● **How to complete this task**: When you reach the line in the data below that contains "-- ==== Sys2Proof/Word.lean", please start repeating lines exactly, and stop after the line that contains "abbrev Half := BitVec 16", repeating nothing else.

● **Study material**:
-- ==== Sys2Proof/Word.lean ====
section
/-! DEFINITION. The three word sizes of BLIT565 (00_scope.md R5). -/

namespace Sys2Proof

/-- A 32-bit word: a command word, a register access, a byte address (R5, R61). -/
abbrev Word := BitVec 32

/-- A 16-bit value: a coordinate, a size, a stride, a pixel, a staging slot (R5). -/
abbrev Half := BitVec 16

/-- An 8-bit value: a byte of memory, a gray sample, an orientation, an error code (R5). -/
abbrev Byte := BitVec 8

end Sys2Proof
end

==

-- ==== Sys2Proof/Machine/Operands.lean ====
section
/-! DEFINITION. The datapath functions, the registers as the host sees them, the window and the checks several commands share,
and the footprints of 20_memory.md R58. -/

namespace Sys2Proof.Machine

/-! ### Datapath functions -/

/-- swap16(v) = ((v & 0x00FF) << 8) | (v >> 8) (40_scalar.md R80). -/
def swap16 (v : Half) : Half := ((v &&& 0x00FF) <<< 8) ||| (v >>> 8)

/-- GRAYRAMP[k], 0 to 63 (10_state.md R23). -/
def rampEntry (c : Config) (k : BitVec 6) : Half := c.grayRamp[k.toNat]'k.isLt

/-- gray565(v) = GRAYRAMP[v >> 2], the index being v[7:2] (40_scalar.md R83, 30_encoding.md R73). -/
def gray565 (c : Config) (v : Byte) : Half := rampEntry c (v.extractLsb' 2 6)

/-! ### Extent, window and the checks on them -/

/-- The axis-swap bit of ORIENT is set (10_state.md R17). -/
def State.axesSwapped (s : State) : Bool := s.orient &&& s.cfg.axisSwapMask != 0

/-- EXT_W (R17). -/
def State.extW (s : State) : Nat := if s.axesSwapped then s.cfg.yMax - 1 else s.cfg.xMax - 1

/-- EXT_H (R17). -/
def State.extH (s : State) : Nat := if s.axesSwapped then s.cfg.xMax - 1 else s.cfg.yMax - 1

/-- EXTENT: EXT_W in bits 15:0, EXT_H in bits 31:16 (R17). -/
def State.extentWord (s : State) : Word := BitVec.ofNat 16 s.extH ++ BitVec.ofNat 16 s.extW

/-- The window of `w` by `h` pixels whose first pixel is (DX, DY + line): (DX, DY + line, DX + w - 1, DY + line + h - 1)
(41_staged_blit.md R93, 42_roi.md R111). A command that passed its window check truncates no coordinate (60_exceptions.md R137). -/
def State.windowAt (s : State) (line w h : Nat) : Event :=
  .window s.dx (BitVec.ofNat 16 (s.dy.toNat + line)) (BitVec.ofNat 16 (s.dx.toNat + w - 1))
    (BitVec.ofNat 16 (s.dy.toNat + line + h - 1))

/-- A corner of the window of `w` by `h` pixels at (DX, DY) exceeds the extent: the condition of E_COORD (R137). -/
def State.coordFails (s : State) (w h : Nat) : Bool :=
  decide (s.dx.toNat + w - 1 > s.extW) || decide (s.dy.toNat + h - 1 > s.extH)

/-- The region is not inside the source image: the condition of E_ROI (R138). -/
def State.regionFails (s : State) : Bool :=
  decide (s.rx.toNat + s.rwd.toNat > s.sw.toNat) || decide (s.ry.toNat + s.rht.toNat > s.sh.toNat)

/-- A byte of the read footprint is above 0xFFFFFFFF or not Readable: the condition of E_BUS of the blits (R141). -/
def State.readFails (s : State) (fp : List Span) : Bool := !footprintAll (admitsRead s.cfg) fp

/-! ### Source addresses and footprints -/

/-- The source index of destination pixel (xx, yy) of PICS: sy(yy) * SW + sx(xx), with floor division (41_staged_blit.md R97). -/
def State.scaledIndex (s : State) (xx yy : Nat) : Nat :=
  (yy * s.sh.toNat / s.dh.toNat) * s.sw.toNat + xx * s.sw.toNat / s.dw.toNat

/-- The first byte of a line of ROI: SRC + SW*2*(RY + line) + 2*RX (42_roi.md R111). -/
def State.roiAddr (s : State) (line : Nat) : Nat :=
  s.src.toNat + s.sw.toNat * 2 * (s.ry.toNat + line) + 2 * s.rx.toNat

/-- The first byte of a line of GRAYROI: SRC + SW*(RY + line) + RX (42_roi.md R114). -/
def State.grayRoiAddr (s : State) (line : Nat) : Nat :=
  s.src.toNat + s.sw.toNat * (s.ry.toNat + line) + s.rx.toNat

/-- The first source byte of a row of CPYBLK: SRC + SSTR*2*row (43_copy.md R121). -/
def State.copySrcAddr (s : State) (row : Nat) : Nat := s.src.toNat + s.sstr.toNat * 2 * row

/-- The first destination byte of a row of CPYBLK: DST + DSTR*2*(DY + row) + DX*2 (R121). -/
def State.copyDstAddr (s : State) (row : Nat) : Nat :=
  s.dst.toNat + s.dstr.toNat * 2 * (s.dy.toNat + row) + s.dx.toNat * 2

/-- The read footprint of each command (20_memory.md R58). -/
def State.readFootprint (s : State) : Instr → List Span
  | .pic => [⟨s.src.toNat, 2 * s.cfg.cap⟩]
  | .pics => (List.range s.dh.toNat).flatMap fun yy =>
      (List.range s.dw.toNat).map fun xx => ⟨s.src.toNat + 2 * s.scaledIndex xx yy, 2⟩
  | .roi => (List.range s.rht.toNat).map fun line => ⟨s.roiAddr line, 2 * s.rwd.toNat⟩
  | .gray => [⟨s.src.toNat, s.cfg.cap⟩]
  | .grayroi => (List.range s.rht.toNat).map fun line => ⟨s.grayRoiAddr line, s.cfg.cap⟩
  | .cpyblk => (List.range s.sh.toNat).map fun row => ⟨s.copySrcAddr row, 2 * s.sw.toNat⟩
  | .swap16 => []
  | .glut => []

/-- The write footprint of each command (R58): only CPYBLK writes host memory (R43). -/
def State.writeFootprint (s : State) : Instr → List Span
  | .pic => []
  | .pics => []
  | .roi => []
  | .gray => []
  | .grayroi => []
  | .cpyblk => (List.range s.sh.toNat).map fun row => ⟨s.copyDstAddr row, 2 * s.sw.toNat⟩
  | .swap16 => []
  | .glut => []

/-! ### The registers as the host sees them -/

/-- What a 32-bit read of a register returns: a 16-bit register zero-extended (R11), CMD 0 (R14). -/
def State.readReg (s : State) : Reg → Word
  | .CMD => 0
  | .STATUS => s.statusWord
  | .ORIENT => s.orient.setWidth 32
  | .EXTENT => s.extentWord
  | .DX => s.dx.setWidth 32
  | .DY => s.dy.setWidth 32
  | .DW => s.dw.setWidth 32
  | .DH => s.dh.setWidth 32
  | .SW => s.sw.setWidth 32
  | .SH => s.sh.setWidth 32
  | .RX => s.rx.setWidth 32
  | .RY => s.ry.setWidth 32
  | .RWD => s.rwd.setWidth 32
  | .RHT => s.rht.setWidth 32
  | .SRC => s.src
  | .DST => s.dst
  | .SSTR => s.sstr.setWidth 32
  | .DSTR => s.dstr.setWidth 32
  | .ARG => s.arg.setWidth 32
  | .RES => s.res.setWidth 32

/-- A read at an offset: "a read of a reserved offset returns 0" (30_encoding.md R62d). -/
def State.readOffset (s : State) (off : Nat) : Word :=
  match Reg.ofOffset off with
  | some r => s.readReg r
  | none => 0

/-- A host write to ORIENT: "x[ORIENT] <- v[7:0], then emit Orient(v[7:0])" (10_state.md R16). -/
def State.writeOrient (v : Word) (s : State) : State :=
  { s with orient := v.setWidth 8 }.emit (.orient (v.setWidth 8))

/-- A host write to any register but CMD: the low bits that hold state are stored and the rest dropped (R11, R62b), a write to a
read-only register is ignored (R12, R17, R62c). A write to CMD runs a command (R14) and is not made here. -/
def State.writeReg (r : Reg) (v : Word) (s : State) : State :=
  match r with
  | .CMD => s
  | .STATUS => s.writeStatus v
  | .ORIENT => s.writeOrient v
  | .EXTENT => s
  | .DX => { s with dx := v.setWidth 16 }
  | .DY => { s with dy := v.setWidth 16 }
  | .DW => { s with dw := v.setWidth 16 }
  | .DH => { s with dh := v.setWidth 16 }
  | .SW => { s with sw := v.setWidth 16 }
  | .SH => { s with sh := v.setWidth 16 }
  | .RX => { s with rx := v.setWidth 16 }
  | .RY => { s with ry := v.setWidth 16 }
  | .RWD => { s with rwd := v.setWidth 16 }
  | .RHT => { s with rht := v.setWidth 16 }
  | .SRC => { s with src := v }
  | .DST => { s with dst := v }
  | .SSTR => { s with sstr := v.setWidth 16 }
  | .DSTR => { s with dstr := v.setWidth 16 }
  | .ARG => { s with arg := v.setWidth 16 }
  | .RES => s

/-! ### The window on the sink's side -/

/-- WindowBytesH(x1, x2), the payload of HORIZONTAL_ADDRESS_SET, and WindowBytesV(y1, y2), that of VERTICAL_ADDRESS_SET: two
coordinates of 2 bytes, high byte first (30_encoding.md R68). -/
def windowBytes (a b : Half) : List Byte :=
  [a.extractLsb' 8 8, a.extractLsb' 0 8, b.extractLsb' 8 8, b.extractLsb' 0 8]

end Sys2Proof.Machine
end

● **Result below**:
-- ==== Sys2Proof/Word.lean ====
section
/-! DEFINITION. The three word sizes of BLIT565 (00_scope.md R5). -/

namespace Sys2Proof

/-- A 32-bit word: a command word, a register access, a byte address (R5, R61). -/
abbrev Word := BitVec 32

/-- A 16-bit value: a coordinate, a size, a stride, a pixel, a staging slot (R5). -/
abbrev Half := BitVec 16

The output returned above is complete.